If it helps, it is possible to assume that the first bit has always a certain value.
Example (with 16 bits):
If the integer is
1110010100110110b
^
i
then i=10 and it corresponds to the marked position.
A possible (slow) implementation for 16-bit integers could be:
mask = 1000000000000000b
pos = 0
count=0
do {
if(x & mask)
count++;
else
count--;
pos++;
x<<=1;
} while(count)
return pos;
Edit: fixed bug in code as per #njuffa comment.

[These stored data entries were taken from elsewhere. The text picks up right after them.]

-- ==== Sys2Proof/Machine/Tamper.lean ====
section
/-! DEFINITION. The vault domain and the tamper log: sensors, windows, responses, the staging log, the unlock (R396-R417). -/

namespace Sys2Proof.Machine
open Sys2Proof

def State.modVault (s : State) (f : Vault → Vault) : State := { s with vault := f s.vault }

/-! ### The staging log (R403) -/

/-- The vault domain alone runs. -/
def State.inVault (s : State) : Bool := s.pw.stage = .off

/-- Replace the first entry that satisfies a test. -/
def replaceFirst {α : Type} (p : α → Bool) (x : α) : List α → List α
  | [] => []
  | y :: r => if p y then x :: r else y :: replaceFirst p x r

/-- Stage an entry: in a slot not used yet, in a SAVED one, or over the unsaved entry with the lowest VSEQ, which TMP_OVF counts. -/
def stage (kind source resp : Nat) (data : BitVec 32) (latched : Bool) (s : State) : State :=
  let v := s.vault
  let x : Staged := { vseq := v.vseq, time := s.time64, kind := kind, source := source, resp := resp, saved := false, vault := s.inVault,
                      data := data, latched := latched }
  let v := { v with vseq := v.vseq + 1 }
  if v.staging.length < 64 then s.modVault fun _ => { v with staging := v.staging ++ [x] }
  else if v.staging.any Staged.saved then s.modVault fun _ => { v with staging := replaceFirst Staged.saved x v.staging }
  else
    let low := (v.staging.map Staged.vseq).foldl min v.vseq
    s.modVault fun _ => { v with staging := replaceFirst (fun e => e.vseq = low) x v.staging, ovf := satAdd v.ovf 1 }

/-- Bytes 0 to 15 of a staging entry. -/
def Staged.bytes (x : Staged) : Bytes :=
  leBytes 4 x.vseq ++ leBytes 8 x.time.toNat ++ leBytes 1 x.kind ++ leBytes 1 x.source ++ leBytes 1 x.resp ++
    leBytes 1 (bit x.saved + 2 * bit x.vault)

/-! ### The tamper log (R404-R406) -/

/-- A body of the log (R405). -/
def State.tamperBody (s : State) (seq : Nat) (x : Staged) : Bytes :=
  fixLen 96 ([0x53, 0x56, 0x54, 0x4C] ++ leBytes 4 seq ++ leBytes 8 x.time.toNat ++ leBytes 1 x.kind ++ leBytes 1 x.source ++
    leBytes 1 x.resp ++ leBytes 1 (bit x.vault + 2 * bit x.latched) ++ leBytes 1 s.lcs.state.code ++ [0, 0, 0] ++ leBytes 4 x.data.toNat ++
    leBytes 4 x.vseq ++ (match s.vault.log.getLast? with | some b => sha384 b.body | none => List.replicate 48 0))

/-- The log takes no entry of this kind: from SEQ 4,033 no RTC_SET and no RESP_CHANGE, and nothing after SEQ 4,096 (R406). -/
def Vault.closed (v : Vault) (kind : Nat) : Bool :=
  let seq := v.log.length + 1
  4096 < seq || (4033 ≤ seq && (kind = 3 || kind = 6))

/-- The body of an entry is programmed, or the entry is counted dropped (R405, R406). -/
def appendTamper (x : Staged) (s : State) : State :=
  if s.vault.closed x.kind then
    raiseTamper 36 (s.modVault fun v =>
      { v with drop := satAdd v.drop 1, staging := v.staging.map fun y => if y.vseq = x.vseq then { y with dropped := true } else y })
  else
    let seq := s.vault.log.length + 1
    let e : TamperBody := { seq := seq, body := s.tamperBody seq x, kind := x.kind, vseq := x.vseq, latched := x.latched }
    s.modVault fun v => { v with log := v.log ++ [e] }

/-- The 32-byte commit of an entry (R405). -/
def tamperCommit (seq : Nat) (body : Bytes) : Bytes := [0x53, 0x56, 0x54, 0x43] ++ leBytes 4 seq ++ (sha3 body).take 24

/-- TMP_SAVED: marks every entry whose VSEQ is at most v; it reads the highest VSEQ marked. -/
def tmpSaved (v : BitVec 32) (s : State) : State :=
  let l := s.vault.staging.map fun e => if e.vseq ≤ v.toNat then { e with saved := true } else e
  let top := ((l.filter Staged.saved).map Staged.vseq).foldl max s.vault.savedTo.toNat
  s.modVault fun w => { w with staging := l, savedTo := BitVec.ofNat 32 top }

/-- The commits of the bodies that stand without one are programmed: only now is VLOST cleared, TMP_OVF cleared, an UNLOCK commit noted, LATCHSEQ
known and the staged entries SAVED; the tag's service area is rebuilt (R404, R405, R410, R413). -/
def commitTamper (s : State) : State :=
  let new := s.vault.log.filter fun e => e.commit = []
  if new = [] then s
  else
    let has := fun (kind : Nat) => new.any fun e => e.kind = kind
    let t := s.modVault fun v =>
      { v with log := v.log.map fun e => if e.commit = [] then { e with commit := tamperCommit e.seq e.body } else e,
               latchSeq := new.foldl (fun a e => if e.latched then e.seq else a) v.latchSeq, unlockDone := v.unlockDone || has 2,
               vlost := v.vlost && !has 4, ovf := if has 5 then 0 else v.ovf }
    let t := bumpGen 0x5010 0 (tmpSaved (BitVec.ofNat 32 (new.foldl (fun m e => max m e.vseq) 0)) t)
    buildService (if new.any fun e => e.seq = 3840 then raiseTamper 35 t else t)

I don't have any bit tricks for this, but I do have a SIMD trick.
First a few observations,
Interpreting 0 as -1, this problem becomes "find the first i so that the first i bits sum to 0".
0 is even but all the bits have odd values under this interpretation, which gives the insight that i must be even and this problem can be analyzed by blocks of 2 bits.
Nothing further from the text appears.